Phoenix Ganglia configuration
Note: All configuration files, non-standard startup files and
gmetric scripts needed for this ganglia cluster are kept in the CSCS SVN at
https://svn.cscs.ch/LCG/monitoring/ganglia. The deployment of the configuration files is done mainly through cfengine. Please consult the
CfEngine#Ganglia page to learn about how to implement changes.

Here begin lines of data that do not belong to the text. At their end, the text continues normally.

-- ==== Sys2Proof/Tests/Slice0.lean ====
section
/-!
SUPPORT. Tests: terms that the well-formedness check refuses, single commands on small states with results taken from the spec,
and, for every statement with hypotheses, states and operands that meet them.
-/
namespace Sys2Proof.Tests
open Sys2Proof Sys2Proof.Machine

-- one thread at a time: the checks of this file are many and small.
set_option Elab.async false
set_option maxRecDepth 20000

/-! ### Helpers -/

/-- The state that answers a command (the state itself where none does). -/
def after (i : Instr) (s : State) : State := match exec i s with | .next t => t | _ => s

/-- A device with a program 0 of eight instructions, a program 1 of one, gang 1 with cores 0 and 1, and context 0 that runs. -/
def dev0 : State :=
  { State.reset with
    tab := { State.reset.tab with
      programs := [(0, List.replicate 8 0), (1, [0])]
      members := [⟨1, 1, 0, 0⟩, ⟨1, 1, 1, 0⟩] }
    ctxs := [(0, { st := .running, bind := [(0, 0), (1, 1)] })] }

/-- The device with core 0 running for context 0 as `c`. -/
def withCore (c : Core) : State := setFace (setCore dev0 0 c) 0 { st := .running, owner := some 0 }

def core0 : Core :=
  { ended := false, gang := 1, s := [(1, 5), (2, 0xFFFF_FFFF_FFFF_FFFE), (3, 64)], a := [(1, 64)], c := [(1, 3)] }
def s0 : State := withCore core0

theorem straight_of (s : State) (k : Nat) (h : canIssue s k = true) (p : (getCore s k).pc + 1 < progLen s (getCore s k))
    (e : (getCore s k).loops = []) : Straight s k := by
  refine ⟨h, p, ?_⟩
  intro f r g
  rw [e] at g
  cases g

theorem straight_s0 : Straight s0 0 := straight_of s0 0 (by decide) (by decide) (by decide)

/-! ### CTL (04 R124-R138) -/

theorem test_add_wraps : getS (getCore (after (.add 0 4 1 2 1) s0) 0) 4 = 4 := by decide
theorem test_sub : getS (getCore (after (.sub 0 4 1 2 1) s0) 0) 4 = 6 := by decide
theorem test_mul_low : getS (getCore (after (.mul 0 4 2 1 0) s0) 0) 4 = BitVec.ofInt 64 (-10) := by decide
theorem test_and : getS (getCore (after (.and 0 4 1 2 0) s0) 0) 4 = 4 := by decide
theorem test_or : getS (getCore (after (.or 0 4 1 0 2) s0) 0) 4 = 7 := by decide
theorem test_xor : getS (getCore (after (.xor 0 4 1 0 1) s0) 0) 4 = 4 := by decide
/-- a count of 64 shifts by 0. -/
theorem test_shl_modulo : getS (getCore (after (.shl 0 4 1 3 1) s0) 0) 4 = 10 := by decide
theorem test_shr_logical : getS (getCore (after (.shr 0 4 2 3 1) s0) 0) 4 = 0x7FFF_FFFF_FFFF_FFFF := by decide
theorem test_sra_arithmetic : getS (getCore (after (.sra 0 4 2 3 1) s0) 0) 4 = BitVec.allOnes 64 := by decide
theorem test_min_signed : getS (getCore (after (.min 0 4 1 2 0) s0) 0) 4 = 0xFFFF_FFFF_FFFF_FFFE := by decide
theorem test_max_signed : getS (getCore (after (.max 0 4 1 2 0) s0) 0) 4 = 5 := by decide
theorem test_li_extends : getS (getCore (after (.li 0 4 0x8000_0000) s0) 0) 4 = 0xFFFF_FFFF_8000_0000 := by decide
theorem test_lih_keeps_low : getS (getCore (after (.lih 0 2 7) s0) 0) 2 = 0x7_FFFF_FFFE := by decide
theorem test_s0_ignores : getS (getCore (after (.li 0 0 7) s0) 0) 0 = 0 := by decide
theorem test_nop : (getCore (after (.nop 0) s0) 0).pc = 1 := by decide
theorem test_aset : getA (getCore (after (.aset 0 2 1 0xFFFF_FFFF) s0) 0) 2 = 4 := by decide
theorem test_aadd : getA (getCore (after (.aadd 0 1 1 1) s0) 0) 1 = 70 := by decide
theorem test_aget : getS (getCore (after (.aget 0 6 1) s0) 0) 6 = 64 := by decide
/-- a member of rank 1 of gang 1 that runs on core 1. -/
theorem test_rdsys_units : getS (getCore (after (.rdsys 0 4 2) s0) 0) 4 = 2 := by decide
theorem test_rdsys_reserved : (getFace (after (.rdsys 0 4 8) s0) 0).fault = 1 := by decide
theorem test_sst_bytes : readBytes (getCore (after (.sst 0 2 1 8) s0) 0).b0 71 3 = [0, 0xFE, 0xFF] := by decide
theorem test_sst_align : (getFace (after (.sst 0 2 1 1) s0) 0).fault = 2 := by decide
theorem test_sld : getS (getCore (after (.sld 0 4 1 0) (withCore { core0 with b0 := [(64, 3), (71, 0x80)] })) 0) 4 =
  0x8000_0000_0000_0003 := by decide
theorem test_sld_bounds : (getFace (after (.sld 0 4 1 0x27_FFC0) s0) 0).fault = 3 := by decide
/-- n = s1[31:0] + IMM32[15:0] = 7, L = 2. -/
theorem test_loop : (getCore (after (.loop 0 1 0x2_0002) s0) 0).loops = [⟨1, 2, 7⟩] := by decide
theorem test_loop_no_body : (getFace (after (.loop 0 1 2) s0) 0).fault = 1 := by decide
theorem test_br_taken : (getCore (after (.br 0 3 2 1 4) s0) 0).pc = 5 := by decide
theorem test_br_past_end : (getFace (after (.br 0 0 0 0 7) s0) 0).fault = 7 := by decide
theorem test_end : (getFace (after (.endProg 0) s0) 0).st = .idle := by decide
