-- ==== Sys2Proof/Certificates/Slice0/Obligations.lean ====
section
/-! DEFINITION. The statements for the provers. A statement about an instruction that ends in a next state says its
whole result as one record: every field that is not named in it is unchanged. Where the result is `failed` or
`headerFailed`, the bytes of OBUF are log 4's free values (R262 calls them unspecified) and the fields not named are
those of log 7's precise reading of R263. -/

open Sys2Proof Sys2Proof.Machine Sys2Proof.Safety

/-! ### Encoding -/

/-- No bit of an encoding is dropped: the word of every well-formed command decodes to that command (R85, R87, R88). -/
def Obligations.DecodeOfEncode : Prop :=
  ∀ i : Instr, WellFormed i = true → decode (encode i) = .ok i

/-- R88, total on all words: which words are ILLEGAL, and what a legal word decodes to. -/
def Obligations.DecodeTotal : Prop :=
  ∀ c : Word,
    ((∃ e, decode c = .error e) ↔
      c.extractLsb' 16 16 ≠ 0#16 ∨ 0x13#8 < c.extractLsb' 0 8 ∨
        (c.extractLsb' 0 8 = 0x07#8 ∧ c.extractLsb' 9 7 ≠ 0#7) ∨
        (c.extractLsb' 0 8 ≠ 0x02#8 ∧ c.extractLsb' 0 8 ≠ 0x07#8 ∧ c.extractLsb' 0 8 ≠ 0x08#8 ∧
          c.extractLsb' 8 8 ≠ 0#8)) ∧
      ∀ i, decode c = .ok i → opcode i = c.extractLsb' 0 8 ∧ operand i = c.extractLsb' 8 8 ∧ WellFormed i = true

/-- The words of R87's table, written out, decode to the commands they stand for. -/
def Obligations.SpecWordsDecode : Prop :=
  decode 0x00000000#32 = .ok .nop ∧ decode 0x00000001#32 = .ok .fclr ∧ decode 0x00004102#32 = .ok (.faccb 0x41#8) ∧
    decode 0x00000003#32 = .ok .facc ∧ decode 0x00000004#32 = .ok .tbld ∧ decode 0x00000005#32 = .ok .cgen ∧
    decode 0x00000006#32 = .ok .pinit ∧ decode 0x00000107#32 = .ok (.pbit 1#8) ∧
    decode 0x0000FF08#32 = .ok (.psym 0xFF#8) ∧ decode 0x00000009#32 = .ok .pack ∧
    decode 0x0000000A#32 = .ok .pflush ∧ decode 0x0000000B#32 = .ok .uinit ∧ decode 0x0000000C#32 = .ok .usym ∧
    decode 0x0000000D#32 = .ok .unpk ∧ decode 0x0000000E#32 = .ok .hput ∧ decode 0x0000000F#32 = .ok .hget ∧
    decode 0x00000010#32 = .ok .comp ∧ decode 0x00000011#32 = .ok .decomp ∧ decode 0x00000012#32 = .ok .eclr ∧
    decode 0x00000013#32 = .ok .srst

/-! ### The step, acceptance and drops -/

/-- A step in which the host writes a legal word to CMD is `exec` of the command that the word decodes to, at the state
with that move taken from the inbox (R26, R230; the inbox is log 1's). -/
def Obligations.StepRunsDecodedCommand : Prop :=
  ∀ (s : State) (c : Word) (i : Instr) (rest : List HostMove),
    s.inbox = .regWrite 0 c :: rest → decode c = .ok i → step s = exec i { s with inbox := rest }

/-- R258: a word that Decode finds illegal, written to CMD of a ready machine, raises IllegalCommand with the word in
ERRINFO. That DONE is cleared is the model's reading of R230 over R89 (log 17), and OBUF becomes free values (log 4). -/
def Obligations.IllegalCommandResult : Prop :=
  ∀ (s : State) (c : Word) (e : DecodeError), Ready s → decode c = .error e →
    issueWord c s = .next (failed s 0x0003#32 c)

/-- A step is the host's next move, and nothing where the host makes none (R10, R280, R291; the inbox is log 1's); a
write to CMD issues the word (R26); the state with a placed table word runs exactly the command of that word. -/
def Obligations.StepTakesOneHostMove : Prop :=
  (∀ s : State, s.inbox = [] → step s = .next s) ∧
    (∀ (s : State) (m : HostMove) (rest : List HostMove),
      s.inbox = m :: rest → step s = hostMove m { s with inbox := rest }) ∧
    (∀ (s : State) (c : Word), hostMove (.regWrite 0 c) s = issueWord c s) ∧
    ∀ (s : State) (nbits w : Nat) (i : Instr),
      decodeTableWord nbits w = some i → step (s.withFetchWord nbits w) = exec i s

/-- R266: while ERR is 1 only ECLR and SRST are accepted, any other word is dropped and changes DROP only. -/
def Obligations.ErrorDropsCommands : Prop :=
  ∀ s : State, s.status.err = true →
    (∀ c : Word, c ≠ 0x00000012#32 → c ≠ 0x00000013#32 →
      issueWord c s = .next { s with status := { s.status with drop := true } }) ∧
    (s.status.busy = false →
      (∃ t, issueWord 0x00000012#32 s = .next t ∧ t.status.err = false ∧ t.status.drop = false) ∧
        ∃ t, issueWord 0x00000013#32 s = .next t ∧ t.status.err = false ∧ t.status.drop = false)

/-- While BUSY is 1, a state no run reaches (log 8), a write to CMD or to a writable register is dropped and sets DROP
(R26, R36, R300). -/
def Obligations.BusyDropsWrites : Prop :=
  ∀ (s : State) (v : Word) (off : Nat), s.status.busy = true →
    off ∈ [0x000, 0x004, 0x010, 0x014, 0x018, 0x01C, 0x040, 0x068] →
      hostMove (.regWrite off v) s = .next { s with status := { s.status with drop := true } }

/-! ### System commands -/

/-- R240: NOP leaves everything but DONE as it was, and is dropped while ERR is 1. -/
def Obligations.NopResult : Prop :=
  decode 0x00000000#32 = .ok .nop ∧
    ∀ s : State,
      (Ready s → exec .nop s = .next { s with status := ended s.status }) ∧
        (s.status.err = true → exec .nop s = .next { s with status := { s.status with drop := true } })

/-- R241: ECLR clears ERR, DROP, ERRCODE and ERRINFO, accepted whether or not ERR is 1. -/
def Obligations.EclrResult : Prop :=
  decode 0x00000012#32 = .ok .eclr ∧ ∀ s : State, s.status.busy = false →
    exec .eclr s =
      .next { s with
        status := { ended s.status with err := false, drop := false }, errCode := 0#32, errInfo := 0#32 }

/-- R242: after SRST every element of R54's table has its reset value, the buffers are unchanged, DONE is not set;
accepted whether or not ERR is 1. -/
def Obligations.SrstResult : Prop :=
  decode 0x00000013#32 = .ok .srst ∧ ∀ s : State, s.status.busy = false →
    ∃ t, exec .srst s = .next t ∧ AtReset t ∧ t.ibuf = s.ibuf ∧ t.obuf = s.obuf

/-! ### The frequency accumulator -/

/-- R116: FCLR leaves an all-zero table and no valid flag. -/
def Obligations.FclrResult : Prop :=
  decode 0x00000001#32 = .ok .fclr ∧ ∀ s : State, Ready s →
    ∃ t, exec .fclr s = .next t ∧ (∀ sym, t.table.count sym = 0#32) ∧ t.table.total = 0#32 ∧ t.table.nsym = 0#32 ∧
      t = { s with status := { ended s.status with treeValid := false, codeValid := false }, table := t.table }
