/-- TBLD leaves a tree as R46, R47, R138 and R139 say. -/
theorem buildTree_ok {ft : FreqTable} (hft : TableOk ft) (t : Tree) : TreeOk ft (buildTree ft t) := by
  obtain ⟨h₁, h₂, h₃⟩ := buildTree_spec hft t
  refine ⟨h₁, h₂, fun hne => ?_⟩
  obtain ⟨T, hT, hl, hn⟩ := h₃ hne
  have hd := Rep.depth_lt hl
  rw [hT.leavesUnder_eq hd, hT.nodesUnder_eq hd]
  exact ⟨hl, hn⟩

end Sys2Proof.Machine
end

Ganglia main server: mon.lcg.cscs.ch
This node runs the central ganglia services. There's a number of collector processes for the principal node groups, and a daemon storing the information in round robin data bases. It also runs a web server for displaying the information.
gmond
There are three
gmond
processes running as collectors. They listen to UDP transmissions from the various nodes to be monitored. Each of these nodes runs a
gmond
process configured for sending UDP packets to the respective collector ports.
The collector
gmonds
on mon.lcg.cscs.ch use these configuration files
-
/etc/gmond-wn-collector.conf
-
/etc/gmond-service-collector.conf
-
/etc/gmond-fileserver-collector.conf
The standard service startup file
/etc/init.d/gmond
is modified to start/stop all three of these services (the init file can be found at
https://svn.cscs.ch/LCG/monitoring/ganglia/ganglia-config/mon-box/init.d/gmond)
gmetad
The
gmetad
records the history of ganglia monitoring information in round robin data bases (located under
/var/lib/ganglia/rrds
). It's configuration file
/etc/gmetad.conf
contains directives for polling the three
gmond
collectors.
The
gmetad
web pages reside under
/var/www/html/ganglia
and also contain a small configuration file
conf.php
.
Note: In order to get pie charts, you need to have the
php-gd package installed!
ramdisk / tmpfs for RRD files
The
gmetad
writes the ganglia monitoring information to RRD (
round robin data base) files, using one file per sensor. For a large cluster this leads to a high frequency of I/O operations to large numbers of files, always on the same disk area. The CPU will tend to be in I/O-wait states most of the time, and people have reported fast degradation of the hard disk.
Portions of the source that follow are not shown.